### [Activity]
Gather every line from the entries below that includes "iteration".

[Saved entries]

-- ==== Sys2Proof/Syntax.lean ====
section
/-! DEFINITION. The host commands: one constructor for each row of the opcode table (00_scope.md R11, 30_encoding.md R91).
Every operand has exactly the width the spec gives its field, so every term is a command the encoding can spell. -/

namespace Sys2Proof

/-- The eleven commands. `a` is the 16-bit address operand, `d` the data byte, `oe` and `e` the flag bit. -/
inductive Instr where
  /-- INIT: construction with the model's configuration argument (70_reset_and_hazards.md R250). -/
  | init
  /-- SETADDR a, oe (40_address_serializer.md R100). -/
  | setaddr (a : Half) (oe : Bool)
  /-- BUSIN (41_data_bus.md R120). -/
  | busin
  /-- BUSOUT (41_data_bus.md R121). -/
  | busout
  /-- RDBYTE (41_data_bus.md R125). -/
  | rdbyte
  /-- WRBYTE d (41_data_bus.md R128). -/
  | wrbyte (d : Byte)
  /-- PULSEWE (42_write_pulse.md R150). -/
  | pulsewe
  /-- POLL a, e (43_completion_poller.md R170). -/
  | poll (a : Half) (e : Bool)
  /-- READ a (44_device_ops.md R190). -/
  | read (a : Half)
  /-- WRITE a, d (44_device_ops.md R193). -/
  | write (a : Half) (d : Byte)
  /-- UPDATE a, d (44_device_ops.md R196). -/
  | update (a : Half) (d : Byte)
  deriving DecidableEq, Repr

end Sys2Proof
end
--
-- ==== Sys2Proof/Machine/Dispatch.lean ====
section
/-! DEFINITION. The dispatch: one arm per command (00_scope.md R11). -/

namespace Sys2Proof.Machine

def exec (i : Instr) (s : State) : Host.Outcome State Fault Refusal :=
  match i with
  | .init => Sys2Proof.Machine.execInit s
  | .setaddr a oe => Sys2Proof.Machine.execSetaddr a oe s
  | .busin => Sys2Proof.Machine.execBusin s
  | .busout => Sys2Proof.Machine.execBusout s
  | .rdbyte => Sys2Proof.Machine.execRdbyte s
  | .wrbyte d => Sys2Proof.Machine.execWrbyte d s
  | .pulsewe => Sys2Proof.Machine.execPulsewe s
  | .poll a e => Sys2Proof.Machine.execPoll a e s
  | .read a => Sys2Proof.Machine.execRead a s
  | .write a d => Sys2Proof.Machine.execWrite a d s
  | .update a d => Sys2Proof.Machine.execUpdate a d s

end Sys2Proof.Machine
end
* * *
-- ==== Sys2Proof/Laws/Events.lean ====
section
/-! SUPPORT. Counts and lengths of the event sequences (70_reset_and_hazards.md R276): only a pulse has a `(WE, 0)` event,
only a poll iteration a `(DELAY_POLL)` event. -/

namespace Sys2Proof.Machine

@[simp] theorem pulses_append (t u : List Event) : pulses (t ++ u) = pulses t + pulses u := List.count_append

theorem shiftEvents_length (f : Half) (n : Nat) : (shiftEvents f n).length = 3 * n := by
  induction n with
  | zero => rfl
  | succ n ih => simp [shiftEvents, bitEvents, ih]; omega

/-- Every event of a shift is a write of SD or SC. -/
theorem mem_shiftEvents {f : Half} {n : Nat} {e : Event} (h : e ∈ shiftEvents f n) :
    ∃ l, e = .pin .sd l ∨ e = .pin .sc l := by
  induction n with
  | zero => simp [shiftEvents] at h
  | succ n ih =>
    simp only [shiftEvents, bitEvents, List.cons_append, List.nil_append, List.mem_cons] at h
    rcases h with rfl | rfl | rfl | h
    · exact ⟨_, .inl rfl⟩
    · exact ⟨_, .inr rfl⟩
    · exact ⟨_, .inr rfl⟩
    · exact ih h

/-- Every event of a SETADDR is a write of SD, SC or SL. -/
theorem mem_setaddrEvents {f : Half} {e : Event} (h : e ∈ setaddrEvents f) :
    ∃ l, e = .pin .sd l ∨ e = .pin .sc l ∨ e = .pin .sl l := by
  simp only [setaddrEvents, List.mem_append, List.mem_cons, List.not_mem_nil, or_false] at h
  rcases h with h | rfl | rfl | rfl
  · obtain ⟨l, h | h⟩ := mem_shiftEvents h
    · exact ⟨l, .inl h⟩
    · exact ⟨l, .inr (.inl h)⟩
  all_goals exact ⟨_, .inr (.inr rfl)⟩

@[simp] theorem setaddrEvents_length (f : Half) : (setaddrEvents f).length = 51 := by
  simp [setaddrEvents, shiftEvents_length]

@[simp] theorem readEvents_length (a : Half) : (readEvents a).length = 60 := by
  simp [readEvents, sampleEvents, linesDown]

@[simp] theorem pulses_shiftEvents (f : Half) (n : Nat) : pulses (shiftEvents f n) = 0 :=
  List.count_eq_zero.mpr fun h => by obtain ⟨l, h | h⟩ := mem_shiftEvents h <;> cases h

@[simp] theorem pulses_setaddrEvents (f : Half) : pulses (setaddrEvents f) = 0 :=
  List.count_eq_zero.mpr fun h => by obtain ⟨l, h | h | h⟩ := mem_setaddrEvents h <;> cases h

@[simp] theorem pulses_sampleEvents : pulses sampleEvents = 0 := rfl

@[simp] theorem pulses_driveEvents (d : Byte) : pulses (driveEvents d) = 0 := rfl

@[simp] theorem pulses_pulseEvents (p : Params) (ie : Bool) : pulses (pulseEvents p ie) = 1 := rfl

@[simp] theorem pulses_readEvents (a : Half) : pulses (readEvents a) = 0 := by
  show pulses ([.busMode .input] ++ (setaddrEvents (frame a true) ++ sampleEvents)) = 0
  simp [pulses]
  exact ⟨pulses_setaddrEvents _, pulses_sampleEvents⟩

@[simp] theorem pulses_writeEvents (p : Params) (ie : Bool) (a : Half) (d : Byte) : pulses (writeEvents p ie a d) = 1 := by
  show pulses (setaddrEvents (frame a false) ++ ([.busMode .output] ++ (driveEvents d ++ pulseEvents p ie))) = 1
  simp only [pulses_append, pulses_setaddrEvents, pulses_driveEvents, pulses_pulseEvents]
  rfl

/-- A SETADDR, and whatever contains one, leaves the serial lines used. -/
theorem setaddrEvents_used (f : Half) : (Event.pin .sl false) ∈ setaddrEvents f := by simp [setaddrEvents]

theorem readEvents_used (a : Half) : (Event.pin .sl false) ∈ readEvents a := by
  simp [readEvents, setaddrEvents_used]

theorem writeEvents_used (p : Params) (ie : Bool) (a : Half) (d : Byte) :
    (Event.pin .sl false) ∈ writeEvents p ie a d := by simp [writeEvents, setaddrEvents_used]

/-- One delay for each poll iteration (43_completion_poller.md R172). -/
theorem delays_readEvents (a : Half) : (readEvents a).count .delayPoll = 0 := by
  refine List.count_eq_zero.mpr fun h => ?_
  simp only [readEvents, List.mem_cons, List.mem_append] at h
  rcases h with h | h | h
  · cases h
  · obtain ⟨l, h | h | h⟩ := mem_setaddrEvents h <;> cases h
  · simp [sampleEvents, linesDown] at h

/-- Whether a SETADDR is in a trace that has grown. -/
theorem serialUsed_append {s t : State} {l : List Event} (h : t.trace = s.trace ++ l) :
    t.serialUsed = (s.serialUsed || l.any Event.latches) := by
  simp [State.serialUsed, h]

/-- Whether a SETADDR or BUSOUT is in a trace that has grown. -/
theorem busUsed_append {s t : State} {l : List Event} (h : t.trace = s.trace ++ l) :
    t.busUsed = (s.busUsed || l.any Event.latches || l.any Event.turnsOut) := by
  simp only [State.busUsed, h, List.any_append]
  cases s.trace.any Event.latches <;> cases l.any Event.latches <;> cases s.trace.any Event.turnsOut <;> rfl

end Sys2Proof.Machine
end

### [Expected answer]
only a poll iteration a `(DELAY_POLL)` event. -/
/-- One delay for each poll iteration (43_completion_poller.md R172). -/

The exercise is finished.